Your objective: Each line below from the one containing "have hfit := mergedSnapshot_fits" through the one containing "snapshot := (mergedSnapshot" is to be given again exactly, and no line outside that span.

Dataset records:
/-- A merge keeps the form of the table (R100). -/
theorem History.wf_merge {h : History} (hw : h.wf) (sg : Sighting) (n : Word16) (hs : sg.state ≠ .gone) :
    (h.merge sg n).1.wf := by
  unfold merge
  split
  · rename_i r hfind
    have hr : r ∈ h.records := List.mem_of_find?_eq_some hfind
    have hrs : r.sound := hw.2.2.2.1 r hr
    have hpool : h.poolUsed ≤ poolSize := hw.2.2.2.2.2.1
    split
    · have key := markChanged_keeps r
        { r with
          state := if r.state = .active ∨ sg.state = .active then .active else .stored,
          stamps := widenedStamps r.stamps sg.stamps,
          predates := r.predates || (takesStamp r.stamps sg.stamps && sg.predates),
          refUnset := r.refUnset || (takesStamp r.stamps sg.stamps && sg.refUnset) }
      have hsnap : (secondSighting r sg).snapshot.length = r.snapshot.length := by
        exact congrArg List.length key.2.2.2.1
      have hle : r.snapshot.length ≤ h.poolUsed := by
        have := replaceRecord_bytes hw.1 hr (r' := { r with snapshot := [] }) rfl
        simp only [List.length_nil] at this
        have hp := hw.2.2.2.2.1
        omega
      have hwf := wf_replace hw (r' := secondSighting r sg) hr ⟨key.1, key.2.1, key.2.2.1⟩
        ⟨by rw [secondSighting, key.1]; exact hrs.1, fun hg => by
          rw [secondSighting, key.2.2.2.2.1] at hg
          exact absurd hg (by simp only; split <;> simp)⟩
        (by rw [hsnap]; omega)
      have heq : h.poolUsed - r.snapshot.length + (secondSighting r sg).snapshot.length = h.poolUsed := by
        rw [hsnap]
        omega
      rw [heq] at hwf
      exact hwf
    · have hle : r.snapshot.length ≤ h.poolUsed := by
        have := replaceRecord_bytes hw.1 hr (r' := { r with snapshot := [] }) rfl
        simp only [List.length_nil] at this
        have hp := hw.2.2.2.2.1
        omega
      have hfit := mergedSnapshot_fits r sg.snapshot h.freePool
      have key := markChanged_keeps r
        { r with
          state := sg.state, severity := sg.severity, total := mergedTotal r sg.count, box := sg.count,
          stamps := mergedStamps r.stamps sg.stamps, predates := r.predates || sg.predates,
          refUnset := r.refUnset || sg.refUnset, snapLost := (mergedSnapshot r sg.snapshot h.freePool).2,
          snapshot := (mergedSnapshot r sg.snapshot h.freePool).1, sighted := true, sweepNumber := n }
      refine wf_replace hw (r' := firstSighting r sg h.freePool n) hr ⟨key.1, key.2.1, key.2.2.1⟩
        ⟨by rw [firstSighting, key.1]; exact hrs.1, fun hg => by
          rw [firstSighting, key.2.2.2.2.1] at hg
          exact absurd hg hs⟩ ?_
      have : (firstSighting r sg h.freePool n).snapshot = (mergedSnapshot r sg.snapshot h.freePool).1 := key.2.2.2.1
      rw [this]
      simp only [freePool] at hfit ⊢
      omega
  · rename_i hfind
    split
    · rename_i h' hroom
      obtain ⟨hw', hsub, hl, hpool, _⟩ := makeRoom_spec hw hroom
      refine wf_create hw' n hl hpool hs (fun r hr hc => ?_)
      have := List.find?_eq_none.1 hfind r (hsub.subset hr)
      simp [Record.isOf, hc.1, hc.2] at this
    · exact hw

Response area:
      have hfit := mergedSnapshot_fits r sg.snapshot h.freePool
      have key := markChanged_keeps r
        { r with
          state := sg.state, severity := sg.severity, total := mergedTotal r sg.count, box := sg.count,
          stamps := mergedStamps r.stamps sg.stamps, predates := r.predates || sg.predates,
          refUnset := r.refUnset || sg.refUnset, snapLost := (mergedSnapshot r sg.snapshot h.freePool).2,
          snapshot := (mergedSnapshot r sg.snapshot h.freePool).1, sighted := true, sweepNumber := n }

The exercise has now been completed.